I am trying to convert the online form submission (HTML) from our application to word and then to pdf formats.

  1. HTML to word, the input (checkbox) are all dropped among other things

  2. Word to PDF, the formatting is totally messed up, the table layout is not able to render colspans, it is considered as seperate cells and the content duplicated.

Attached are 2 files, the OriginalResult.html is the file that I would like to convert to word and pdf, the Result.html is another attempt to overcome the problem.

I would like to work with the original file.

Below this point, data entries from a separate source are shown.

/-- NOP (R350). -/
def doNop (c : Cmd) (s : State) : State := s.complete c 0 0

/-! ### Completions (R352 to R354, R356) -/

/-- Entries for which completion queue q has room (R345). -/
def State.cqRoom (s : State) (q : Nat) : Nat :=
  let x := s.cqRec q
  s.cqSize q - 1 - (x.tail + s.cqSize q - x.head) % s.cqSize q

/-- A held completion enters the buffer once it has room (R353). -/
def State.enterBuffer (s : State) : State :=
  match s.hi.unitHeld with
  | [] => s
  | e :: l =>
    if bufferDepth ≤ s.hi.buffer.length then s
    else
      let held := !s.hostWritable
      let s1 := { s with hi := { s.hi with unitHeld := l, buffer := s.hi.buffer ++ [{ e with counted := held }] } }
      if held then s1.moderateCq e.cq else s1

/-- BUF_FULL follows the buffer. -/
def State.showFull (s : State) : State := s.setFlag Reg.HI_STATUS_BUF_FULL (decide (bufferDepth ≤ s.hi.buffer.length))

/-- Held completions enter the buffer as far as it has room. -/
def State.refill (s : State) : State :=
  ((List.range s.hi.unitHeld.length).foldl (fun s _ => s.enterBuffer) s).showFull

/-- The entry at a place of the buffer, if its queue has room or is disabled: the first such, with the entries before it. -/
def State.nextWritable (s : State) : List Completion → List Completion → Option (List Completion × Completion × List Completion)
  | _, [] => none
  | before, e :: l =>
    if !s.flag (Reg.CQ_ENABLE e.cq) || (decide (s.cqRoom e.cq ≠ 0) && !before.any (fun x => decide (x.cq = e.cq))) then
      some (before, e, l)
    else State.nextWritable s (before ++ [e]) l

/-- Entries of the buffer that find their queue without room are counted, once each (R353). -/
def State.countWaits (s : State) : State :=
  let waits := fun (e : Completion) => !e.waited && s.flag (Reg.CQ_ENABLE e.cq) && decide (s.cqRoom e.cq = 0)
  let n := (s.hi.buffer.filter waits).length
  if n = 0 then s
  else
    ({ s with hi := { s.hi with buffer := s.hi.buffer.map (fun e => if waits e then { e with waited := true } else e) } } : State).bump
      Reg.HI_CQ_FULL_WAITS n

/-- The bytes of a completion entry (R352). -/
def Completion.bytes (e : Completion) (phase : Nat) : List Byte :=
  leBytes e.result 24 ++ leBytes e.cmd.tag 2 ++ leBytes e.status 1 ++ leBytes phase 1 ++ leBytes (e.cellTime / 2 ^ 10) 4

/-- Entry `e` is written to the next slot of its queue, the status record of its submission queue ahead of it (R348). -/
def State.writeCompletion (s : State) (e : Completion) : State :=
  let s0 := if s.hi.statusDue.contains e.cmd.queue then s.writeStatus e.cmd.queue else s
  let q := e.cq
  let x := s0.cqRec q
  let s1 := s0.writeHost (4096 * s0.fld (Reg.CQ_BASE q) + 32 * x.tail) (e.bytes x.phase) false
  let wraps := decide (x.tail + 1 = s0.cqSize q)
  let s2 := (s1.modCq q (fun x =>
    { x with tail := if wraps then 0 else x.tail + 1, phase := if wraps then 1 - x.phase else x.phase })).statusChanged q
  let s3 := s2.bump Reg.HI_COMPLETIONS 1
  if e.counted then s3 else s3.moderateCq q

/-- One entry leaves the buffer: it is written, or dropped where its queue is disabled (R353). -/
def State.drainOne (s : State) : State :=
  let s0 := s.countWaits
  match s0.nextWritable [] s0.hi.buffer with
  | none => s0
  | some (before, e, after) =>
    let s1 := { s0 with hi := { s0.hi with buffer := before ++ after } }
    let s2 := if s1.flag (Reg.CQ_ENABLE e.cq) then s1.writeCompletion e else s1
    s2.refill

/-- COMPLETION_WRITE: in L1 the link exits first; where the device cannot write host memory the entry stays (R355,
R356). -/
def doCompletionWrite (s : State) : State :=
  if !s.hostWritable then s
  else if s.flag Reg.LINK_IN_L1 then
    (if s.hi.buffer.isEmpty then s else { s with hi := { s.hi with l1Exit := true } })
  else s.drainOne

/-- The entries counted while they could not be written are written, in order; the argument bounds them (R356). -/
def State.drainHeld : Nat → State → State
  | 0, s => s
  | fuel + 1, s => if s.hi.buffer.any (fun e => e.counted) then State.drainHeld fuel s.drainOne else s

/-- The moderation timer of completion queue q expires (R354). -/
def State.cqTimer (s : State) (q : Nat) : State :=
  if (s.cqRec q).modr.timer then
    (s.modCq q (fun x => { x with modr := {} })).deliverVector (s.fld (Reg.CQ_IRQ_VECTOR q))
  else s

/-! ### Vectors, link and power state of the function (R355, R356) -/

/-- Deferred vectors are delivered, or held again, as the host now stands. -/
def State.deliverDeferred (s : State) : State :=
  let l := s.hi.deferred
  l.foldl State.deliverVector { s with hi := { s.hi with deferred := [] } }

/-- Vectors of the pending-bit array that are unmasked are sent once. -/
def State.deliverPba (s : State) : State :=
  if s.hi.functionMask then s
  else
    let l := s.hi.pba.filter s.hi.unmasked.contains
    l.foldl State.deliverVector { s with hi := { s.hi with pba := s.hi.pba.filter (fun v => !l.contains v) } }

/-- MSIX_UNMASK of a vector, or of the function (R355). -/
def doMsixUnmask (v : Option Nat) (s : State) : State :=
  let h := s.hi
  match v with
  | some v => ({ s with hi := { h with unmasked := addOnce v h.unmasked } } : State).deliverPba
  | none => ({ s with hi := { h with functionMask := false } } : State).deliverPba

/-- L1_ENTRY (R355). -/
def doL1Entry (s : State) : State := s.setFlag Reg.LINK_IN_L1 true

/-- D3HOT_ENTRY (R346, R355). -/
def doD3hotEntry (s : State) : State := ({ s with hi := { s.hi with d3hot := true } } : State).showPolling

/-- With MSI-X Enable 0 in D0 the pending state is discarded (R355, R358). -/
def State.discardPending (s : State) : State :=
  if s.hi.msixEnable || s.hi.d3hot then s else { s with hi := { s.hi with pba := [], deferred := [] } }

/-- PCIE_LINK_UP (R341). -/
def doLinkUp (rate : LinkRate) (width : LinkWidth) (s : State) : State :=
  let r := match rate with
    | .gt2 => 1
    | .gt5 => 2
    | .gt8 => 3
    | .gt16 => 4
    | .gt32 => 5
  let w := match width with
    | .x1 => 1
    | .x2 => 2
    | .x4 => 4
    | .x8 => 8
  ((s.setFld Reg.LINK_RATE r).setFld Reg.LINK_WIDTH w).setFlag Reg.LINK_IN_L1 false

/-- ATS Enable changes: with it clear, waiting accesses go on untranslated (R308). -/
def State.setAts (s : State) (on : Bool) : State :=
  let m := s.mem
  let freed := if on then m
    else { m with
      atsRequests := m.atsRequests.map (fun r => { r with waiters := [] })
      groups := m.groups.map (fun g => { g with waiters := [] })
      noGroup := [] }
  ({ s with mem := freed, hi := { s.hi with atsEnable := on } } : State).setFlag Reg.MMU_STATUS_ATS_ENABLED on

/-- PRI Enable changes: setting it ends what a Response Failure began (R311). -/
def State.setPri (s : State) (on : Bool) : State :=
  let s1 := (({ s with mem := { s.mem with priUnavailable := s.mem.priUnavailable && !on }
                       hi := { s.hi with priEnable := on } } : State)).setFlag Reg.MMU_STATUS_PRI_ENABLED on
  takeGroups s1.mem.noGroup.length s1

/-- Quads of the host interface window, the DMA engines' registers apart, which are those of other units (R342, R359).
DEDUCED. Log entry 45. -/
def hiWindow (a : Nat) : Bool := decide (0x1000 ≤ a) && decide (a < 0x2800)

/-- HOT_RESET (R342). -/
def doHotReset (linkDown : Bool) (s : State) : State :=
  let gone := s.hi.buffer.length + s.hi.unitHeld.length
  let discarded := s.fld Reg.HI_DISCARDED
  let rate := if linkDown then 0 else s.fld Reg.LINK_RATE
  let width := if linkDown then 0 else s.fld Reg.LINK_WIDTH
  let h : HostIf := { dispatched := s.hi.dispatched, accepted := s.hi.accepted, epoch := s.hi.epoch + 1 }
  let s1 := ({ s with regs := s.regs.filter (fun r => !hiWindow r.1), hi := h } : State)
  let s2 := ((s1.setFld Reg.HI_DISCARDED (discarded + gone)).setFlag Reg.HI_STATUS_LINK_RESET true).setFld Reg.LINK_RATE rate
  (s2.setFld Reg.LINK_WIDTH width).setAts false |>.setPri false

/-! ### Queue registers (R344) -/

/-- A write of `v` to SQq is applied (R344, R359). -/
def State.sqFits (s : State) (q v : Nat) : Bool :=
  let on := bitOf v 7
  let changes := decide (bitsOf v 0 7 ≠ bitsOf (s.quad (Reg.SQ_BASE q).addr).toNat 0 7) ||
    decide (bitsOf v 12 52 ≠ s.fld (Reg.SQ_BASE q))
  decide (2 ≤ bitsOf v 0 4) && decide (bitsOf v 0 4 ≤ 12) && !(s.flag (Reg.SQ_ENABLE q) && changes) &&
    !(on && !s.flag (Reg.SQ_ENABLE q) && !s.flag (Reg.CQ_ENABLE q))

/-- SQq, whose ENABLE was `was`, has been written: enabling starts it at 0 (R344). A disabled queue keeps its head and
shows no error (DESIGN CHOICE. Log entry 45). -/
def State.sqApplied (s : State) (q : Nat) (was : Bool) : State :=
  let on := s.flag (Reg.SQ_ENABLE q)
  if on = was then s
  else (s.modSq q (fun x => if on then { state := 1 } else { x with state := 0, error := 0 })).statusChanged q

/-- A write of `v` to CQq is applied (R344, R359). -/
def State.cqFits (s : State) (q v : Nat) : Bool :=
  let on := bitOf v 4
  let changes := decide (bitsOf v 0 4 ≠ s.fld (Reg.CQ_SIZE_LOG2 q)) || decide (bitsOf v 12 52 ≠ s.fld (Reg.CQ_BASE q))
  decide (2 ≤ bitsOf v 0 4) && decide (bitsOf v 0 4 ≤ 12) && !(s.flag (Reg.CQ_ENABLE q) && changes) &&
    !(!on && s.flag (Reg.CQ_ENABLE q) && s.flag (Reg.SQ_ENABLE q))

/-- CQq, whose ENABLE was `was`, has been written: enabling starts it at slot 0 with phase 1; disabling drops its entries
(R353). -/
def State.cqApplied (s : State) (q : Nat) (was : Bool) : State :=
  let on := s.flag (Reg.CQ_ENABLE q)
  if on = was then s
  else if on then (s.modCq q (fun x => { x with tail := 0, head := 0, phase := 1 })).statusChanged q
  else
    let h := s.hi
    ({ s with hi := { h with buffer := h.buffer.filter (fun e => decide (e.cq ≠ q)) } } : State).refill

end Sys2Proof.Machine
end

Please assist asap, as this is a critical delivery for out application.

Hi Sunil,
Sorry for the delay, the check boxes are missing from the document and PDF because Input tags are not supported right now. We will keep you informed regarding developments of this. There is a work around for this in the mean time, you can use this code below. Right now it will only insert check boxes as unchecked by default, there needs to be a little more code added for it to retain whether or not it’s checked or not.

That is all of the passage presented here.